The activity of today was two-fold, with the focus being on understanding the relationship between the MIR/MAR reallocation issue (and the consequent 1.8 Hz oscillation) and the CARM loop gain. The underlying idea was that the CARM loop was marginal at the higher end of its phase bubble, and even the small change in gain induced by the change in the reallocation strategy between the HighPower and the LowNoise configurations could induce the crossing of CARM in the instability region.
The first test we did was in the (currently) standard configuration during science mode, with the splitting filters misbalanced towards the MIR correction:
- 16:00:00 UTC: clean data, 240 s;
- 16:04:30 UTC: CARM loop gain increased by 5% (16 -> 16.8), 500 s;
- 16:14:30 UTC: CARM loop gain increased up to +7.5% (16.8 -> 17.2), 500 s;
- 16:25:40 UTC: CARM loop gain decreased down to ~-20% (17.2 -> 13), 600 s.
The test is reported in Figure 1, where the four traces are respectively the purple, red, black and blue ones: the structures around 1.8 Hz, already present in the standard configuration, got progressively worse with the gain increased, and completely disappeared with the low gain.
We did then a test to restore the MIR/MAR reallocation filters in the low-gain condition, but this still caused the oscillation to rise and kill the lock (Figure 2).

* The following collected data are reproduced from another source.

-- ==== Sys2Proof/Tests/Slice0.lean ====
section
/-! SUPPORT. Tests: terms the well-formedness check refuses, the frame checks and codings on values worked out from the spec, and, for each statement for the provers that has premises, a concrete state and operands that meet them. -/

namespace Sys2Proof.Tests

open Machine Safety

set_option Elab.async false

/-! ### Ill-formed terms -/

theorem test_wellFormed_refuses_dispatch_without_entries : (Instr.dispatch 0 []).wellFormed = false := by decide

theorem test_wellFormed_refuses_nine_entries :
    (Instr.dispatch 0 (List.replicate 9 ⟨0, 1, 0, []⟩)).wellFormed = false := by decide

theorem test_wellFormed_refuses_payload_of_121 :
    (Instr.dispatch 0 [⟨0, 1, 0, List.replicate 121 0⟩]).wellFormed = false := by decide +kernel

theorem test_wellFormed_takes_eight_payloads_of_120 :
    (Instr.dispatch 0 (List.replicate 8 ⟨0, 1, 0, List.replicate 120 0⟩)).wellFormed = true := by decide +kernel

theorem test_wellFormed_refuses_template_of_another_length : (Instr.writeTemplate 0 0 2 [1]).wellFormed = false := by
  decide

theorem test_wellFormed_refuses_known_code_as_unknown : (Instr.unknownCommand 0 0x3F []).wellFormed = false := by
  decide

theorem test_wellFormed_refuses_params_of_2094 :
    (Instr.unknownCommand 0 0x40 (List.replicate 2094 0)).wellFormed = false := by decide +kernel

/-! ### Frame checks and codings -/

/-- The ASCII digits 1 to 9. -/
def digits : List Byte := [0x31, 0x32, 0x33, 0x34, 0x35, 0x36, 0x37, 0x38, 0x39]

theorem test_crc16_of_digits : crc16 digits = 0x29B1 := by decide +kernel

theorem test_crc32_of_digits : crc32 digits = 0xCBF43926 := by decide +kernel

theorem test_sync_frame_layout :
    (Instr.sync.frame 5).map (List.take 4) = some [0x81, 0x05, 0x00, 0x08] := by decide +kernel

theorem test_dispatch_frame_layout :
    (Instr.dispatch 0x1234 [⟨2, 7, 0x35, [0xAA, 0xBB]⟩]).kindAndBody
      = some (0x85, [0x12, 0x34, 0x01, 0x02, 0x07, 0x35, 0x02, 0xAA, 0xBB]) := by decide +kernel

theorem test_quiesce_frame_layout :
    (Instr.quiesce 0x0102 60000).kindAndBody = some (0x84, [0x01, 0x02, 0x21, 0xEA, 0x60]) := by decide +kernel

theorem test_acknowledgement_body_parses : parseBody 0x82 [0xFF, 0xFE] = some (.bundleAck 0xFFFE) := by decide

theorem test_short_request_breaks_length_rule : parseBody 0x84 [0x00, 0x01] = none := by decide

theorem test_entry_past_the_end_breaks_length_rule : parseBody 0x85 [0, 0, 1, 0, 1, 0, 3, 0xAA] = none := by decide

theorem test_sequence_comparison_boundaries :
    seqCase 0xFFFF 0xFFFF = .equal ∧ seqCase 0xFFFF 0x0000 = .ahead ∧ seqCase 0 32767 = .ahead
      ∧ seqCase 0 32768 = .behind := by decide

theorem test_reached_wraps :
    reached 0 0xFFFFFFFF = true ∧ reached 5 5 = true ∧ reached 0xFFFFFFFF 0 = false := by decide

theorem test_stamp_saturates :
    stampOf 65535 0 = 65535 ∧ stampOf 65536 0 = 65535 ∧ stampOf 3 0xFFFFFFFF = 4 := by decide

theorem test_bundle_header :
    (BundleTx.header ⟨⟨3, 0x0102, true, 4, 5, 0x0607, 0x08090A0B, .urgent, .express, [], 0⟩, 0x0D0E, 2, true⟩)
      = [0x0D, 0x0E, 0x01, 0x02, 0x03, 0x84, 0x05, 0x02, 0x04, 0x03, 0x06, 0x07, 0x08, 0x09, 0x0A, 0x0B] := by
  decide

/-! ### States the premises are shown on -/

/-- After reset, with carrier, link UP, in RUN. -/
def upState : State := { State.reset with carrier := true, link := .up, opState := .run }

/-- An open bundle of profile 3 with one record of 8 bytes in block 0. -/
def openBundle : Bundle := ⟨⟨3, 0x0102, .express, 2, 132, 10, 20, false, 0⟩, 1, 8, 0, [0], 8⟩

/-- A closed bundle of profile 4 with one record that fills block 1. -/
def closedBundle : Bundle := ⟨⟨4, 0x0203, .bulk, 64, 2048, 0, 0, true, 2⟩, 1, 126, 0, [1], 128⟩

/-- A descriptor whose chain is block 2. -/
def sentDesc : Descriptor := ⟨5, 0x0304, false, 0, 1, 4, 0, .flush, .bulk, [2], 4⟩

/-- A profile with a template of 32 bytes and stamps. -/
def stampedProfile : Profile := ⟨true, 7, .bulk, 64, 2048, 0, 0, some 1, true⟩

/-- A port in HUNT, enabled, with nothing received. -/
def huntPort : Port := { Port.reset with enabled := true, rx := .hunt }

/-- A field record with a payload of `n` zero bytes. -/
def recordOfLength (n : Nat) : FieldRecord := ⟨9, 0x20, List.replicate n 0⟩

/-- A taken record of `n` payload bytes. -/
def takenOfLength (n : Nat) : TakenRecord := ⟨0, recordOfLength n⟩

/-- Working: slot 0 OPEN, slot 1 CLOSED, one bundle retained under the last sequence before the wrap, one record waiting at port 0, one event and one reply waiting. -/
def busy : State :=
  { upState with
    ports := upState.ports.set 0 { huntPort with fifo := [recordOfLength 4] }
    slots := (upState.slots.set 0 (.opened openBundle (some 10) (some 20))).set 1 (.closed closedBundle .flush .bulk)
    profiles := (upState.profiles.set 3 ⟨true, 0x0102, .express, 2, 132, 10, 20, none, false⟩).set 6 stampedProfile
    templates := upState.templates.set 1 (List.replicate 32 0x55)
    openOrder := [0]
    closeBulk := [1]
    blockMem := [(0, 9), (1, 2)]
    freeList := allBlocks.drop 3
    minFree := 509
    retention := [⟨sentDesc, 0xFFFF, 1, true⟩]
    ackTimer := some 60
    replyCache := [⟨1, 0x22, some ⟨1, 0x22, .ok, []⟩⟩]
    controlQueue := [⟨.mgmtReply ⟨1, 0x22, .ok, []⟩, false⟩]
    eventQueue := [⟨.poolExhausted, 0xFFFF, 0⟩]
    pending := [.classifierTake] }

/-- Draining: slot 1 CLOSED, the QUIESCE of id 7 IN_PROGRESS, a record held. -/
def draining : State :=
  { busy with
    slots := busy.slots.set 0 .idle
    openOrder := []
    hold := some ⟨takenOfLength 4, 3⟩
    opState := .draining
    drainTimer := some 100
    replyCache := [⟨1, 0x22, some ⟨1, 0x22, .ok, []⟩⟩, ⟨7, 0x21, none⟩]
    pending := [] }

/-- Every slot in use: slot 0 OPEN, slot 1 evicted for a held record, the others CLOSED. -/
def crowded : State :=
  { upState with
    slots := (Vector.replicate 16 (.closed closedBundle .flush .bulk)).set 0 (.opened openBundle none none)
    profiles := busy.profiles
    openOrder := [0]
    closeBulk := [1, 2, 3, 4, 5, 6, 7, 8, 9, 10, 11, 12, 13, 14, 15] }

/-- Two bundles retained, the pointer at the oldest. -/
def resending : State :=
  { upState with
    retention := [⟨sentDesc, 5, 2, true⟩, ⟨sentDesc, 6, 1, true⟩]
    retransmitPtr := some 5
    nextSeq := 7 }

/-- The bundle of sequence 5 is being retransmitted. -/
def sending : State :=
  { resending with retransmitPtr := some 6, tx := some (.bundle ⟨sentDesc, 5, 2, true⟩) }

At this point, remembering that the current CARM gain is much higher (factor ~2) than the old one, and this was mainly due to issues in the CARM loop engagement (which happens with a different filter at the end of LOCKING_CARM_NULL_1F), we wanted to test the old configuration for the lock acquisition:
- we left the old reallocation filters we used in the past and the test in Figure 2 ;
- we reduced the CARM gain from 16 to 9 (the one we used back in the day); in order to avoid getting back the engagement issues, we added the CARM gain reduction at the beginning of ACQUIRE_LOW_NOISE_1.
Indeed the test was successful, and we left this configuration.
Then we did some noise injections on CARM, to understand better the limits with respect to B1 saturations; we used the standars LSC_noise_MICHband filter, with different amplitudes (Figure 3):
- 18:37:30 UTC: amplitude 5e-5, 120 s;
- 18:40:30 UTC: amplitude 8e-5, 200 s; here we observed 1 glitch in DARM (following a 'canonical' 25min glitch);
- 18:45:25 UTC: amplitude 1e-4, 180 s; several glitches were observed;
- 18:48:30 UTC: amplitude 2e-4; glitches were now appearing consistently, also impacting SR alignment; the injection was quickly stopped.
We need to understand how to reduce such glitchyness without losing effectiveness in the noise injection, which is not that great to begin with; the shape of the filter is already at high frequency, relatively speaking, and moving it towards lower frequencies is tricky; also, much of the B1_DC r.m.s. is gained at 5.2 Hz (DIFFp_TY line) and at low frequency in general. Given the saturation level being around +-0.06, we are never away more than a factor of 2-3.
The other topic of today was confined in the very last part of the shift, given the importance of the first one; we just made manually a noise injection on BS_TY OpLev in order to verify the shape of the filter and the overall noise: the shape looks fine, and a noise injection of 10x the sensing noise level had no visible effect (18:55:30 UTC, 300 s, Figure4, in purple noise is generated but not injected).
More analysis on both topics may follow.